(WHAT IS EXPECTED) In the entries below, which lines run from the one containing "s.starterReject cl j r" to the one containing "j).endLaunch l 8"? Copy exactly those lines, ends included, and no others.

------ INFORMATION GIVEN ------

/-- A Starter word that the errata mask disables (R301). -/
def Chiplet.disablesStr (c : Chiplet) (w : Word) : Bool :=
  c.activeErrata.any (fun e => e.extractLsb' 0 6 == opOf w && e.extractLsb' 6 8 == fn8Of w &&
    (e.getLsbD 19 || e.extractLsb' 14 5 == 0))

/-- GENERATOR_FAULT: the context reaches a word that fails to fetch, does not decode or is disabled. A missing page
stalls it, and poison ends it. -/
def State.generatorFault (s : State) (cl j : Nat) : State :=
  match s.strFetch cl j with
  | (s, .wait) => s.strWait cl j (s.starter cl j).pc false
  | (s, .poison key) => (s.endPoisoned cl j 6 (BitVec.ofNat 64 key)).strPass cl j
  | (s, .fault sub kind) => s.starterFault cl j Cause.starterFault sub kind (s.starter cl j).pc 0 0
  | (s, .word w) =>
    match strReject w with
    | some r => s.starterReject cl j r
    | none =>
      if (s.chiplet (chipletOfCl cl)).disablesStr w then s.starterFault cl j Cause.errataDisabled 0 0 0 0 0 else s

/-- Whether a context can execute: bound, neither stopped nor waiting nor saved. -/
def State.strRuns (s : State) (cl j : Nat) : Bool :=
  let c := s.starter cl j
  c.launch.isSome && !c.stopped && c.wait.isNone && !c.saved && s.fatal.isNone

def execGeneratorFault (cl j : Nat) (s : State) : Out := .next (if s.strRuns cl j then s.generatorFault cl j else s)

/-- What comes before a context's next word: the context of an ended launch ends (R418), a polite request saves one that
holds no open static segment and stands at an instruction boundary (R303), an uncorrectable error in a register ends it (R384). True when the word goes on. -/
def State.strPrep (s : State) (cl j : Nat) : State × Bool :=
  let c := s.starter cl j
  let l := c.launch.getD 0
  let ended := match s.launch l with
    | some x => x.ended == some 6 || x.ended == some 8
    | none => true
  if !s.strRuns cl j then (s, false)
  else if ended then (s.endContext cl j, false)
  else if c.bad then (s.endPoisoned cl j 7 (wherReg (8 * cl) j), false)
  else if (s.ctx (s.lctx l)).preq && c.part == 0 && (((s.cluster cl).openStatic j).isEmpty) then
    (s.setStarter cl j { c with saved := true }, false)
  else (s, true)

/-! ## STR_FCTL (R299) -/

/-- ABORT ends the context, and its launch with ERR 8. -/
def State.strAbort (s : State) (cl j : Nat) : State :=
  match (s.starter cl j).launch with
  | none => s
  | some l => (s.endContext cl j).endLaunch l 8

/-- RESUME clears FVALID and resumes a stopped context at FPC. -/
def State.strResume (s : State) (cl j : Nat) : State :=
  let c := s.starter cl j
  if c.stopped then s.setStarter cl j { c with stopped := false, fvalid := false, pc := c.fpc, part := 0 }
  else s.setStarter cl j { c with fvalid := false }

def execStrFctlAbort (cl j : Nat) (s : State) : Out := .next (s.strAbort cl j)
def execStrFctlResume (cl j : Nat) (s : State) : Out := .next (s.strResume cl j)

/-! ## Scalar words (R175, R282, R283) -/

/-- The group-wide functions on `s` registers: 0x12, or 0x13 with an immediate. -/
def execStarterGroupOp (imm : BitVec 1) (fn : BitVec 8) (f : S) (s : State) : Out :=
  str s fun w =>
    let v := if imm = 0 then gArith fn.toNat (w.rd f.a) (w.rd f.b) (w.rd f.d) else gImm fn.toNat (w.rd f.a) (w.rd f.d) f.imm
    w.next w.s (fun c => c.wr f.d v)

def SW.ea (w : SW) (f : S) : BitVec 64 := w.rd f.a + f.imm.signExtend 64

def strLoad (n : Nat) (sext : Bool) (f : S) (s : State) : Out :=
  str s fun w =>
    let ea := w.ea f
    w.onRead (w.s.strRead w.ctx w.ch ea n 4000) ea (fun s bs =>
      let v := leNat bs
      let x : BitVec 64 := if sext && 2 ^ (8 * n - 1) ≤ v then BitVec.ofInt 64 ((v : Int) - 2 ^ (8 * n)) else BitVec.ofNat 64 v
      w.next s (fun c => c.wr f.d x))

def execLd8 (f : S) (s : State) : Out := strLoad 1 false f s
def execLd16 (f : S) (s : State) : Out := strLoad 2 false f s
def execLd32 (f : S) (s : State) : Out := strLoad 4 false f s
def execLd64 (f : S) (s : State) : Out := strLoad 8 false f s
def execLdx8 (f : S) (s : State) : Out := strLoad 1 true f s
def execLdx16 (f : S) (s : State) : Out := strLoad 2 true f s
def execLdx32 (f : S) (s : State) : Out := strLoad 4 true f s

def strStoreW (n : Nat) (f : S) (s : State) : Out :=
  str s fun w =>
    let ea := w.ea f
    w.onStore (w.s.strCheck w.ctx w.ch ea n true 4000) ea (fun s l a =>
      w.next (s.strStore l a (natLE n (w.rd f.b).toNat)) id)

def execSt8 (f : S) (s : State) : Out := strStoreW 1 f s
def execSt16 (f : S) (s : State) : Out := strStoreW 2 f s
def execSt32 (f : S) (s : State) : Out := strStoreW 4 f s
def execSt64 (f : S) (s : State) : Out := strStoreW 8 f s

/-- P + 8·(1 + sext(imm32)). -/
def SW.target (w : SW) (f : S) : BitVec 64 := w.c.pc + 8 * (1 + f.imm.signExtend 64)

def strBranch (c : BitVec 64 → BitVec 64 → Bool) (f : S) (s : State) : Out :=
  str s fun w => w.goto w.s (if c (w.rd f.a) (w.rd f.b) then w.target f else w.c.pc + 8) id

def execBeq (f : S) (s : State) : Out := strBranch (fun a b => a == b) f s
def execBne (f : S) (s : State) : Out := strBranch (fun a b => a != b) f s
def execBlt (f : S) (s : State) : Out := strBranch (fun a b => decide (a.toInt < b.toInt)) f s
def execBltn (f : S) (s : State) : Out := strBranch (fun a b => decide (a.toNat < b.toNat)) f s
def execBge (f : S) (s : State) : Out := strBranch (fun a b => decide (b.toInt ≤ a.toInt)) f s
def execBgen (f : S) (s : State) : Out := strBranch (fun a b => decide (b.toNat ≤ a.toNat)) f s

def execJal (f : S) (s : State) : Out :=
  str s fun w => w.goto w.s (w.target f) (fun c => c.wr f.d (w.c.pc + 8))
/-- `jalr` reads its base before it writes its link. -/
def execJalr (f : S) (s : State) : Out :=
  str s fun w => w.goto w.s (w.rd f.a + f.imm.signExtend 64) (fun c => c.wr f.d (w.c.pc + 8))

/-- `fence`: every earlier access of the context has completed, one word after another (R280). -/
def execFence (_f : S) (s : State) : Out := str s fun w => w.next w.s id

/-- `nop` changes no state (R53); on the Starter the PC moves past it (R281). -/
def execNop (f : NopForm) (s : State) : Out :=
  match f with
  | .clause _ => grp s fun w => w.s
  | .starter _ => str s fun w => w.next w.s id

/-- Control and status registers (R283). -/
def SW.csr (w : SW) (n : Nat) : BitVec 64 :=
  let r := w.rec_
  let ch := w.s.chiplet w.ch
  match n with
  | 0x00 => BitVec.ofNat 64 w.j
  | 0x01 => BitVec.ofNat 64 (w.s.cluster w.cl).cycles
  | 0x02 => BitVec.ofNat 64 ch.reftime
  | 0x03 => (match w.s.launch w.launch with
    | some x => x.addr
    | none => 0)
  | 0x04 => BitVec.ofNat 64 (w.launch % 2 ^ 24)
  | 0x05 => r.imghash
  | 0x06 => r.consthash
  | 0x07 => r.imgbase
  | 0x08 => r.tmplbase
  | 0x09 => ch.features
  | 0x0A => ch.errata
  | 0x0B => if (w.s.ctx w.ctx).preq then 1 else 0
  | 0x0C => w.c.emitser.setWidth 64
  | 0x0E => w.c.dlcyc.setWidth 64
  | n =>
    if 0x20 ≤ n ∧ n ≤ 0x27 then r.arg (n - 0x20)
    else if 0x40 ≤ n ∧ n ≤ 0x7F then ((Store.read ch.entries (n - 0x40)).setWidth 21).setWidth 64
    else 0

def execCsrr (f : S) (s : State) : Out :=
  str s fun w => w.next w.s (fun c => c.wr f.d (w.csr (immNum f.imm).toNat))

/-- `csrw` to STR_DLCYC, the one register it can write beside STR_END. -/
def execCsrw (f : S) (s : State) : Out :=
  str s fun w => w.next w.s (fun c => { c with dlcyc := (w.rd f.a).setWidth 32 })

/-- A write to STR_END (R292). -/
def execStrEnd (_f : S) (s : State) : Out := str s fun w => (w.s.endContext w.cl w.j).strPass w.cl w.j

end Sys2Proof.Machine
end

------

(YOUR SOLUTION)
    | some r => s.starterReject cl j r
    | none =>
      if (s.chiplet (chipletOfCl cl)).disablesStr w then s.starterFault cl j Cause.errataDisabled 0 0 0 0 0 else s

/-- Whether a context can execute: bound, neither stopped nor waiting nor saved. -/
def State.strRuns (s : State) (cl j : Nat) : Bool :=
  let c := s.starter cl j
  c.launch.isSome && !c.stopped && c.wait.isNone && !c.saved && s.fatal.isNone

def execGeneratorFault (cl j : Nat) (s : State) : Out := .next (if s.strRuns cl j then s.generatorFault cl j else s)

/-- What comes before a context's next word: the context of an ended launch ends (R418), a polite request saves one that
holds no open static segment and stands at an instruction boundary (R303), an uncorrectable error in a register ends it (R384). True when the word goes on. -/
def State.strPrep (s : State) (cl j : Nat) : State × Bool :=
  let c := s.starter cl j
  let l := c.launch.getD 0
  let ended := match s.launch l with
    | some x => x.ended == some 6 || x.ended == some 8
    | none => true
  if !s.strRuns cl j then (s, false)
  else if ended then (s.endContext cl j, false)
  else if c.bad then (s.endPoisoned cl j 7 (wherReg (8 * cl) j), false)
  else if (s.ctx (s.lctx l)).preq && c.part == 0 && (((s.cluster cl).openStatic j).isEmpty) then
    (s.setStarter cl j { c with saved := true }, false)
  else (s, true)

/-! ## STR_FCTL (R299) -/

/-- ABORT ends the context, and its launch with ERR 8. -/
def State.strAbort (s : State) (cl j : Nat) : State :=
  match (s.starter cl j).launch with
  | none => s
  | some l => (s.endContext cl j).endLaunch l 8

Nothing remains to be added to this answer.